● Task
Could you print the entries below exactly, starting at the line that contains "let p := shaPad msg" and stopping after the last one?

Excerpts from a dataset
+++

-- ==== Sys2Proof/Machine/Hmac.lean ====
section
/-! DEFINITION. SHA-1, HMAC-SHA1 and the HMAC command (42_hmac_sha1.md). -/

namespace Sys2Proof.Machine

/-- `pad(M)` (R181). `(55 - L) mod 64` is taken on the integers, so 64 multiples are added before the subtraction. -/
def shaPad (msg : List Byte) : List Byte :=
  let len := msg.length
  msg ++ [0x80] ++ List.replicate ((55 + 64 * (len / 64 + 1) - len) % 64) 0 ++ beBytes 8 (8 * len)

/-- The `n` big-endian words a byte string begins with (R182). -/
def bigEndianWords : Nat → List Byte → List Word
  | 0, _ => []
  | n + 1, b => BitVec.ofNat 32 (fromBe (b.take 4)) :: bigEndianWords n (b.drop 4)

/-- `n` more words of the schedule, on the list of the words so far with the latest first: `W[t-3]`, `W[t-8]`,
`W[t-14]` and `W[t-16]` are its entries 2, 7, 13 and 15 (R182). -/
def extendSchedule : Nat → List Word → List Word
  | 0, ws => ws
  | n + 1, ws =>
    extendSchedule n ((ws.getD 2 0 ^^^ ws.getD 7 0 ^^^ ws.getD 13 0 ^^^ ws.getD 15 0).rotateLeft 1 :: ws)

/-- The message schedule `W[0 .. 80)` of a 64-byte block (R182). -/
def schedule (block : List Byte) : List Word :=
  (extendSchedule 64 (bigEndianWords 16 block).reverse).reverse

/-- `f_t(b, c, d)` (R183). -/
def roundFun (t : Nat) (b c d : Word) : Word :=
  if t < 20 then (b &&& c) ||| (~~~b &&& d)
  else if t < 40 then b ^^^ c ^^^ d
  else if t < 60 then (b &&& c) ||| (b &&& d) ||| (c &&& d)
  else b ^^^ c ^^^ d

/-- `K_t` (R183). -/
def roundConst (t : Nat) : Word :=
  if t < 20 then 0x5A827999
  else if t < 40 then 0x6ED9EBA1
  else if t < 60 then 0x8F1BBCDC
  else 0xCA62C1D6

/-- Five 32-bit words: a chaining value `(H0, .., H4)` or the round variables `(a, b, c, d, e)` (R184). -/
structure Chain where
  a : Word
  b : Word
  c : Word
  d : Word
  e : Word
  deriving DecidableEq, Repr

/-- Round `t` on the round variables with schedule word `w` (R184). -/
def shaRound (t : Nat) (w : Word) (x : Chain) : Chain where
  a := x.a.rotateLeft 5 + roundFun t x.b x.c x.d + x.e + roundConst t + w
  b := x.a
  c := x.b.rotateLeft 30
  d := x.c
  e := x.d

/-- The rounds from `t` on, one for each schedule word (R184). -/
def shaRounds : Nat → List Word → Chain → Chain
  | _, [], x => x
  | t, w :: ws, x => shaRounds (t + 1) ws (shaRound t w x)

/-- `compress(H, B)` (R184). -/
def compress (h : Chain) (block : List Byte) : Chain :=
  let x := shaRounds 0 (schedule block) h
  { a := h.a + x.a, b := h.b + x.b, c := h.c + x.c, d := h.d + x.d, e := h.e + x.e }

/-- The initial chaining value (R185). -/
def shaInit : Chain where
  a := 0x67452301
  b := 0xEFCDAB89
  c := 0x98BADCFE
  d := 0x10325476
  e := 0xC3D2E1F0

/-- `compress` over the first `n` blocks of a padded message (R186). -/
def shaBlocks : Nat → List Byte → Chain → Chain
  | 0, _, h => h
  | n + 1, p, h => shaBlocks n (p.drop 64) (compress h (p.take 64))

/-- The five words big-endian, 20 bytes (R186). -/
def Chain.bytes (h : Chain) : List Byte :=
  beBytes 4 h.a.toNat ++ beBytes 4 h.b.toNat ++ beBytes 4 h.c.toNat ++ beBytes 4 h.d.toNat ++ beBytes 4 h.e.toNat

/-- `sha1(M)` (R186). -/
def sha1 (msg : List Byte) : List Byte :=
  let p := shaPad msg
  (shaBlocks (p.length / 64) p shaInit).bytes

/-- `hmac_key(K)` (R187): a key longer than a block is hashed first, then zeros fill the block. -/
def hmacKey (key : List Byte) : List Byte :=
  let k1 := if key.length > Config.blockBytes then sha1 key else key
  k1 ++ List.replicate (Config.blockBytes - k1.length) 0

/-- `hmac_sha1(K, msg)` (R188). -/
def hmacSha1 (key msg : List Byte) : List Byte :=
  let k0 := hmacKey key
  sha1 (k0.map (· ^^^ 0x5C) ++ sha1 (k0.map (· ^^^ 0x36) ++ msg))

/-- What the core hashes: always `be_8` of the counter (R190). -/
def counterMessage (c : Dword) : List Byte := beBytes 8 c.toNat

/-- The digest committed to `DIGEST[0 .. 20)` (R192). -/
def State.putDigest (s : State) (d : List Byte) : State := s.fillBuf .digest d

/-- HMAC (R192): steps 1 and 2 of the HOTP generator. -/
def execHmac (s : State) : Host.Outcome State Fault Refusal :=
  validated [.keyLen] (fun s => s.putDigest (hmacSha1 s.key (counterMessage s.counter))) s

end Sys2Proof.Machine
end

+++

● Result for this exercise
  let p := shaPad msg
  (shaBlocks (p.length / 64) p shaInit).bytes

/-- `hmac_key(K)` (R187): a key longer than a block is hashed first, then zeros fill the block. -/
def hmacKey (key : List Byte) : List Byte :=
  let k1 := if key.length > Config.blockBytes then sha1 key else key
  k1 ++ List.replicate (Config.blockBytes - k1.length) 0

/-- `hmac_sha1(K, msg)` (R188). -/
def hmacSha1 (key msg : List Byte) : List Byte :=
  let k0 := hmacKey key
  sha1 (k0.map (· ^^^ 0x5C) ++ sha1 (k0.map (· ^^^ 0x36) ++ msg))

/-- What the core hashes: always `be_8` of the counter (R190). -/
def counterMessage (c : Dword) : List Byte := beBytes 8 c.toNat

/-- The digest committed to `DIGEST[0 .. 20)` (R192). -/
def State.putDigest (s : State) (d : List Byte) : State := s.fillBuf .digest d

/-- HMAC (R192): steps 1 and 2 of the HOTP generator. -/
def execHmac (s : State) : Host.Outcome State Fault Refusal :=
  validated [.keyLen] (fun s => s.putDigest (hmacSha1 s.key (counterMessage s.counter))) s

end Sys2Proof.Machine
end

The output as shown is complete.